The population in the watershed as of 1997 was 9.35 million with an annual growth rate slightly less than the national average. The population is distributed among 6,224 localities; 18 of these have a population greater than 50,000 inhabitants. The rural population is currently 32 per cent. The Lerma's water is also a source for the municipal water supply in the Guadalajara and Toluca metropolitan areas. While water extraction and use has been adequate for the region's larger population centers, rural areas have had chronic problems with access to potable water from the river and the aquifers that feed it. Wells drilled into these aquifers have very low yields.

==Ecology==
The Lerma–Chapala–Grande de Santiago basin and associated systems are rich in freshwater fish, being the home of more than 100 native species and 19 introduced species. Among the natives, the two most diverse families are the splitfins and Neotropical silversides (each has about of the native species in the basin), followed by the poeciliids and cyprinids (each has about 1/8 of the native species in the basin). Among these are many endemics, including several Chirostoma ("charales") silversides, several splitfins, a few Poeciliopsis livebearers, a few Algansea chubs, two Yuriria chubs, a few Notropis shiners, two Ictalurus catfish, two Tetrapleurodon lampreys, and more. Many of these are threatened, and a few Chirostoma silversides and all three Evarra chubs are already extinct.

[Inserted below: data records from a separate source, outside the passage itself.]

-- ==== Sys2Proof/Machine/Container.lean ====
section
/-! DEFINITION. The container operations XORL and EXTL (spec 43_container R105 to R110). -/

namespace Sys2Proof.Machine

/-- XORL O, L (R106): payload word L k + i goes to lane O + i of instance k. -/
def execXorl (offset lanes : Field) (s : State) : Answer :=
  if !absorbLanesOk lanes then raise .lanesRange (.xorl offset lanes) s
  else if !blockFits offset lanes.toNat then raise .laneBound (.xorl offset lanes) s
  else if !s.loaded then raise .notLoaded (.xorl offset lanes) s
  else start (s.n * lanes.toNat) 0 s fun ws =>
    .next (complete (s.n * lanes.toNat)
      (xorBlock offset.toNat lanes.toNat (fun k i => instanceWord ws lanes.toNat k i) s))

/-- EXTL O, L (R109): V is unchanged. -/
def execExtl (offset lanes : Field) (s : State) : Answer :=
  if !extractLanesOk lanes then raise .lanesRange (.extl offset lanes) s
  else if !blockFits offset lanes.toNat then raise .laneBound (.extl offset lanes) s
  else if !s.loaded then raise .notLoaded (.extl offset lanes) s
  else start 0 (s.n * lanes.toNat) s fun _ =>
    .next (complete 0 (emit (instanceMajor s.n lanes.toNat fun k i => s.lane k (offset.toNat + i)) s))

end Sys2Proof.Machine
end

The Lerma–Chapala–Grande de Santiago basin and associated systems have four endemic cambarid crayfish: Cambarellus chapalanus, C. lermensis, C. prolixus and Procambarus digueti.

==Pollution==
The Lerma River has had chronic problems with pollution. Most of the problems are due to untreated and under-treated wastewater being discharged into the river. Reservoirs constructed to control the highly varied flow of the river are often choked with water hyacinths due to eutrophication caused by the untreated effluents. The most important industries in the Lerma River area are those that produce meat, dairy, produce, beverages, pulp and paper, leather goods, petrochemical and chemical products. Little or no emphasis on wastewater treatment and recycling has been imposed upon these economic activities.

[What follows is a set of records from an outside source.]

-- ==== Sys2Proof/Machine/Packer.lean ====
section
/-! DEFINITION. CMPS (spec 41_packer R93, R94). -/

namespace Sys2Proof.Machine

/-- Every lane of every instance equals its payload word (R93). -/
def stateEquals (q : List Word) (s : State) : Bool :=
  (List.range s.n).all fun k => (List.range 25).all fun l => s.lane k l == instanceWord q 25 k l

/-- CMPS draws: the comparison is unequal and CMPS_EXACT = false (R93). -/
def cmpsDraws (q : List Word) (s : State) : Bool := !stateEquals q s && !s.cfg.cmpsExact

/-- The response of CMPS: 1 if equal, else 0; when it draws, the free bit of the current draw (R93, R94; log 9). -/
def cmpsResult (q : List Word) (s : State) : Word :=
  if stateEquals q s then 1
  else if s.cfg.cmpsExact then 0
  else flagWord (Config.freeBit s.draws)

/-- CMPS (R93). V is not written. -/
def execCmps (s : State) : Answer :=
  if !s.loaded then raise .notLoaded .cmps s
  else start (25 * s.n) 1 s fun q =>
    .next (complete (25 * s.n)
      (advanceDraws (if cmpsDraws q s then 1 else 0) (emit [cmpsResult q s] s)))

end Sys2Proof.Machine
end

The situation became extremely bad in the late 1980s because of uncoordinated water policies that did little or nothing to regulate water use among competing interests and failed to consider the effects of upstream activities to those living downstream. Government plans were drawn up due to intense public pressure leading to improvement of the water quality in the 1990s. By 1997, 45 plants with a treatment capacity of 5.72 m3/s were operating on a regular basis with an average running efficiency of about 70 per cent. Six further treatment facilities were under construction to raise the regional capacity to 9.56 m3/s. In Lake Chapala, into which the Lerma River flows, water quality improved from 90% of the lake having poor water quality in 1989 to 85% of the lake having good quality in 1997. However, the worst water quality was still closest where the Lerma River discharged into the lake.

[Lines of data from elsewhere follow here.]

-- ==== Sys2Proof/Machine/Keccak.lean ====
section
/-! DEFINITION. The Keccak-f[1600] round function and its reduced-round schedule on a canonical state, and the batched form on
lane-vectors (spec 00_scope R13, R14, 40_permute R74 to R84). -/

namespace Sys2Proof.Machine

/-- rotl64 (R13). -/
def rotl64 (v : Word) (n : Nat) : Word := if n = 0 then v else v <<< n ||| v >>> (64 - n)

/-- The linear index 5y + x of lane (x, y) (R12). -/
def laneIdx (x y : Nat) : Nat := 5 * y + x

/-- A[x, y] (R12). -/
def laneXY (a : Canon) (x y : Nat) : Word := laneAt a (laneIdx x y)

/-! ## Constant state (R35) -/

/-- The rotation offsets, in the order 5y + x (R77). -/
def rhoOffsets : List Nat :=
  [0, 1, 62, 28, 27,
   36, 44, 6, 55, 20,
   3, 10, 43, 25, 39,
   41, 45, 15, 21, 8,
   18, 2, 61, 56, 14]

/-- RHO[x, y] (R77). -/
def rho (x y : Nat) : Nat := rhoOffsets.getD (laneIdx x y) 0

/-- RC[0] .. RC[23] (R80). -/
def roundConstants : List Word :=
  [0x0000000000000001, 0x0000000000008082, 0x800000000000808A, 0x8000000080008000,
   0x000000000000808B, 0x0000000080000001, 0x8000000080008081, 0x8000000000008009,
   0x000000000000008A, 0x0000000000000088, 0x0000000080008009, 0x000000008000000A]
  ++
  [0x000000008000808B, 0x800000000000008B, 0x8000000000008089, 0x8000000000008003,
   0x8000000000008002, 0x8000000000000080, 0x000000000000800A, 0x800000008000000A,
   0x8000000080008081, 0x8000000000008080, 0x0000000080000001, 0x8000000080008008]

/-- RC[i] (R80). -/
def roundConstant (i : Nat) : Word := roundConstants.getD i 0

/-! ## The four transforms of a round -/

/-- C[x], the parity of column x (R75). -/
def columnParity (a : Canon) (x : Nat) : Word :=
  laneXY a x 0 ^^^ laneXY a x 1 ^^^ laneXY a x 2 ^^^ laneXY a x 3 ^^^ laneXY a x 4

/-- D[x], what theta xors into column x (R75). -/
def thetaEffect (a : Canon) (x : Nat) : Word :=
  columnParity a ((x + 4) % 5) ^^^ rotl64 (columnParity a ((x + 1) % 5)) 1

/-- Theta (R75). -/
def theta (a : Canon) : Canon := canonOf fun l => laneAt a l ^^^ thetaEffect a (l % 5)

/-- The source position of destination (X, Y) under the pi move is ((X + 3Y) mod 5, X) (R76). -/
def piSourceX (x y : Nat) : Nat := (x + 3 * y) % 5

/-- Rho and pi, by destination: the offset stays with the source position (R76). -/
def rhoPi (a : Canon) : Canon := canonOf fun l =>
  let x := l % 5
  let y := l / 5
  rotl64 (laneXY a (piSourceX x y) x) (rho (piSourceX x y) x)

/-- Chi (R78). -/
def chi (a : Canon) : Canon := canonOf fun l =>
  let x := l % 5
  let y := l / 5
  laneXY a x y ^^^ (~~~ laneXY a ((x + 1) % 5) y &&& laneXY a ((x + 2) % 5) y)

/-- Iota with round index i (R79). -/
def iota (a : Canon) (i : Nat) : Canon := canonOf fun l =>
  if l = 0 then laneAt a 0 ^^^ roundConstant i else laneAt a l

/-- Round(A, i) (R74). -/
def keccakRound (a : Canon) (i : Nat) : Canon := iota (chi (rhoPi (theta a))) i

/-- KeccakP(S, R): rounds 24 - R .. 23 in increasing order (R81). -/
def keccakP (a : Canon) (r : Nat) : Canon :=
  (List.range r).foldl (fun a j => keccakRound a (24 - r + j)) a

/-! ## The batched form (R14, R84) -/

/-- vxor (R14). -/
def vxor (a b : LaneVec) : LaneVec := List.zipWith (· ^^^ ·) a b

/-- vrotl (R14). -/
def vrotl (a : LaneVec) (n : Nat) : LaneVec := a.map fun w => rotl64 w n

/-- vchi (R14): a XOR ((NOT b) AND c). -/
def vchi (a b c : LaneVec) : LaneVec := List.zipWith (· ^^^ ·) a (List.zipWith (fun p q => ~~~ p &&& q) b c)

/-- vbcast (R14), for n elements. -/
def vbcast (n : Nat) (w : Word) : LaneVec := List.replicate n w

/-- Register l of a register file. -/
def vreg (v : VFile) (l : Nat) : LaneVec := v.getD l []

/-- C[x] of the batched round (R84). -/
def batchedParity (v : VFile) (x : Nat) : LaneVec :=
  vxor (vreg v x) (vxor (vreg v (x + 5)) (vxor (vreg v (x + 10)) (vxor (vreg v (x + 15)) (vreg v (x + 20)))))

/-- D[x] of the batched round (R84). -/
def batchedEffect (v : VFile) (x : Nat) : LaneVec :=
  vxor (batchedParity v ((x + 4) % 5)) (vrotl (batchedParity v ((x + 1) % 5)) 1)

/-- T[l] of the batched round (R84). -/
def batchedTheta (v : VFile) : VFile :=
  (List.range 25).map fun l => vxor (vreg v l) (batchedEffect v (l % 5))

/-- Bv of the batched round, by destination (R84). -/
def batchedRhoPi (t : VFile) : VFile :=
  (List.range 25).map fun l =>
    vrotl (vreg t (laneIdx (piSourceX (l % 5) (l / 5)) (l % 5))) (rho (piSourceX (l % 5) (l / 5)) (l % 5))

/-- V' of the batched round before the round constant (R84). -/
def batchedChi (b : VFile) : VFile :=
  (List.range 25).map fun l =>
    vchi (vreg b l) (vreg b (laneIdx ((l % 5 + 1) % 5) (l / 5))) (vreg b (laneIdx ((l % 5 + 2) % 5) (l / 5)))

/-- The round constant, broadcast into V'[0] (R84). -/
def batchedIota (n : Nat) (v : VFile) (i : Nat) : VFile :=
  (List.range 25).map fun l =>
    if l = 0 then vxor (vreg v 0) (vbcast n (roundConstant i)) else vreg v l

/-- BatchedRound(V, i) for n instances (R84). PERM is stated per instance (R85); this form is for the equivalence. -/
def batchedRound (n : Nat) (v : VFile) (i : Nat) : VFile :=
  batchedIota n (batchedChi (batchedRhoPi (batchedTheta v))) i

/-- Rounds 24 - R .. 23 of the batched form. -/
def batchedKeccakP (n : Nat) (v : VFile) (r : Nat) : VFile :=
  (List.range r).foldl (fun v j => batchedRound n v (24 - r + j)) v

end Sys2Proof.Machine
end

However, in the decade beginning in 2000, contamination levels of the river system were alarming, with studies in Michoacán and Guanajuato documenting an increase in cancer and neurocysticercosis in populations that live near the river. The Lerma River portion of the Lerma–Chapala basin is considered to be the most polluted, especially in stretches closest to its source near Almoloya del Río. Since 2005, industrial contaminants have become a serious concern as well as the continuing loss of plant life in and around the river itself. In 2005, thousands of fish suddenly died in the river in the municipality of Pénjamo in Guanajuato state when effluent flow depleted the oxygen in that part of the river. The lower parts of the river, closer to Lake Chapala are in better shape because there is less urbanization there.